Page 1 of 2
Math Problem
Posted:
Sat Dec 20, 2008 9:44 pmby .Yunoko
Okay, so my brother ask me this math problem today, and he showed me an example and everything, and he told me that it is unsolvable. But wants to know more about it; Anyways this is what it sorta looks like.
And it gives you like the width and height of the sides or something and you have to find like the length of the inside box or something I am not sure. But anyways, does anybody know the name of this problem?
Posted:
Sat Dec 20, 2008 11:24 pmby crait
If he only gave you the length and width of the outside boxes, then yes, it would be impossible to answer because you wouldn't have enough information to solve it. If you were given a length of the inside box then you would be able to or if you were given the distance between the corners of the outside rectangle and corners of the inside rectangle, then yeah, you'd be able to. but like this, no.
Posted:
Sat Dec 20, 2008 11:34 pmby .Yunoko
Yea, I know that aha, but he is here anymore, so I will not know until I see him again, also even with the length and width I I believe it is still impossible but I don't know. Anyways Do you happen to know the name of this problem.
Posted:
Sun Dec 21, 2008 7:18 amby ace
Actually....I think we had a problem similar to this in calculus. But since it's Christmas break my brain is fried and I can't even remember how to find the hypotenuse using the degrees of the angles >.< But I think you would still need to kno the length of the little triangles on the bottom left and top right. So it isn't impossible, just not enough information is given.

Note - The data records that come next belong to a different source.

/-- Starts an engine operation, or completes it at once when its length is zero (11 R219, R221). -/
def State.startEng (s : State) (e : Env) (h : Hdr) (f : AF) (kind : EngKind) : State :=
  let dests := constituents h.dest 1
  let o : EngOp := { engOpOf s e h f kind with engine := s.pickEngine e.core }
  if e.act = 0 then s.modWarp e.core e.slot fun w => w.sweep.advance e.frag
  else if o.len = 0 then (finish e dests h.count (fun _ => [0]) s).modWarp e.core e.slot fun w => w.endOp false h.dest
  else
    let n := s.engseq
    let s1 := { s.register n o (s.engRanges o) with engseq := n + 1 }
    let s2 := { s1 with engs := s1.engs.put n { o with stage := if s1.lockConflict n then .locked else .running } }
    s2.modWarp e.core e.slot fun w =>
      { (w.bindPending e.act dests h.count).sweep.advance e.frag with
        copies := w.copies + 1, buffered := if s.engBuffers o && !s.remoteDst o then w.buffered + 1 else w.buffered }

/-- What an instruction that starts an engine operation asks of its issue. -/
def engineNeeds (s : State) (h : Hdr) (f : AF) (fields : Bool) (kind : EngKind) : Needs :=
  { fields := fields
    peeks := rd f.dsta 2 ++ rd f.srca 2 ++ rd f.len (if kind == .gather || kind == .scatter then 2 else 1)
    dests := constituents h.dest 1, count := h.count
    entry := s.engCheck h f kind
    stalls := s.engStall h f kind }

/-- An instruction that starts an engine operation. -/
def engine (s : State) (h : Hdr) (f : AF) (i : Instr) (fields : Bool) (kind : EngKind) :
    Host.Outcome State Fault Refusal :=
  issue s h i (engineNeeds s h f fields kind) fun e s' => s'.startEng e h f kind

/-- VCOPY (11 R226). -/
def execVcopy (h : Hdr) (f : AF) (s : State) : Host.Outcome State Fault Refusal :=
  engine s h f (.vcopy h f) (vcopyFields h f) .copy

/-- VGATHER (11 R227). -/
def execVgather (h : Hdr) (f : AF) (s : State) : Host.Outcome State Fault Refusal :=
  engine s h f (.vgather h f) (rowFields h f) .gather

/-- VSCATTER (11 R227). -/
def execVscatter (h : Hdr) (f : AF) (s : State) : Host.Outcome State Fault Refusal :=
  engine s h f (.vscatter h f) (rowFields h f) .scatter

/-- VPUT (11 R229). -/
def execVput (h : Hdr) (f : AF) (s : State) : Host.Outcome State Fault Refusal :=
  engine s h f (.vput h f) (vputFields h f) .put

/-- VGET (11 R229). -/
def execVget (h : Hdr) (f : AF) (s : State) : Host.Outcome State Fault Refusal :=
  engine s h f (.vget h f) (vgetFields h f) .get

/-- VRED (11 R228). -/
def execVred (h : Hdr) (f : AF) (s : State) : Host.Outcome State Fault Refusal :=
  engine s h f (.vred h f) (vredFields h f) .red

/-- SORT (11 R232). -/
def execSort (h : Hdr) (f : AF) (s : State) : Host.Outcome State Fault Refusal :=
  engine s h f (.sort h f) (sortFields h f) .sort

/-- What VSTAT asks of its issue. -/
def needsVstat (h : Hdr) (f : AF) (_ : State) : Needs :=
  let dests := constituents h.dest 1
  { fields := nul f.dsta && nul f.srca && nul f.len && f.amod == 0 && f.peer == 0 && f.imm == 0 && destOk h 1 []
    dests := dests, count := h.count }

/-- VSTAT (11 R230). -/
def execVstat (h : Hdr) (f : AF) (s : State) : Host.Outcome State Fault Refusal :=
  let dests := constituents h.dest 1
  issue s h (.vstat h f) (needsVstat h f s)
    fun e s' => finish e dests h.count (fun _ =>
      [BitVec.ofNat 32 (e.w.copies + 256 * e.w.tiles + 65536 * (s.core e.core).locks.length)]) s'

So yea, I don't know what the name of the question is though :p But I mean it technically isn't impossible because you could leave information out of any problem and then it wouldn't be solvable.
Posted:
Mon Dec 22, 2008 2:33 amby DarkPacMan77
if the rectangle left "right triangles" in the corners where the rectangle is longer at and you knew the measurements of the outsides of the overall rectangle, you can get the hypotenuse of the longer sides of each triangle (which is the answer).
-DarkPacMan77-
Posted:
Mon Dec 22, 2008 8:28 amby staxx
it gives you the width and height of the outside box or the inside box? im assuming you mean the outside, it has to do with trigonometry as pacman was explaining. But yes it is solvable, just been at least 4 years since i did this kind of crap in college.
Posted:
Mon Dec 22, 2008 10:22 amby Puncharger
DarkPacMan77 wrote:if the rectangle left "right triangles" in the corners where the rectangle is longer at and you knew the measurements of the outsides of the overall rectangle, you can get the hypotenuse of the longer sides of each triangle (which is the answer).
-DarkPacMan77-
*Babble and Drool.
Posted:
Mon Dec 22, 2008 4:16 pmby DarkPacMan77
It's just the Pythagorean theorem. But you need to know the measurements of the sides and also how much space the "small triangles" take up against the outsides of the rectangles. If you knew that info, you could solve it. Without that info, you can't.
-DarkPacMan77-
Posted:
Tue Dec 23, 2008 11:09 amby ace
DarkPacMan77 wrote:It's just the Pythagorean theorem. But you need to know the measurements of the sides and also how much space the "small triangles" take up against the outsides of the rectangles. If you knew that info, you could solve it. Without that info, you can't.
-DarkPacMan77-
Just like I said, you need to kno the width and height of the "small" triangles. It's not impossible, theres just not enough information given :p
Posted:
Tue Dec 23, 2008 8:04 pmby crait
Which is what I said in my first post.
Posted:
Tue Dec 23, 2008 9:15 pmby light_alistor
yes yes your all very intelligent ::claps::
Posted:
Tue Dec 23, 2008 10:29 pmby .Yunoko
Okay so that's the math problem with the information and you have to find x, so can you explain in detail exactly how to figure this out.
Posted:
Wed Dec 24, 2008 1:40 pmby TheOriginalToxxy
simple the awnser is.......dont do the question
Posted:
Wed Dec 24, 2008 2:44 pmby zumiuran
The only way I would be able to solve it is if Y = W as shown in the picture below
but that doesnt look like the case so I have no idea how to solve it
Posted:
Wed Dec 24, 2008 5:14 pmby .Yunoko
zumiuran wrote:The only way I would be able to solve it is if Y = W as shown in the picture below
but that doesnt look like the case so I have no idea how to solve it
Well, I drew that drawing so its not the best but it should fit perfect.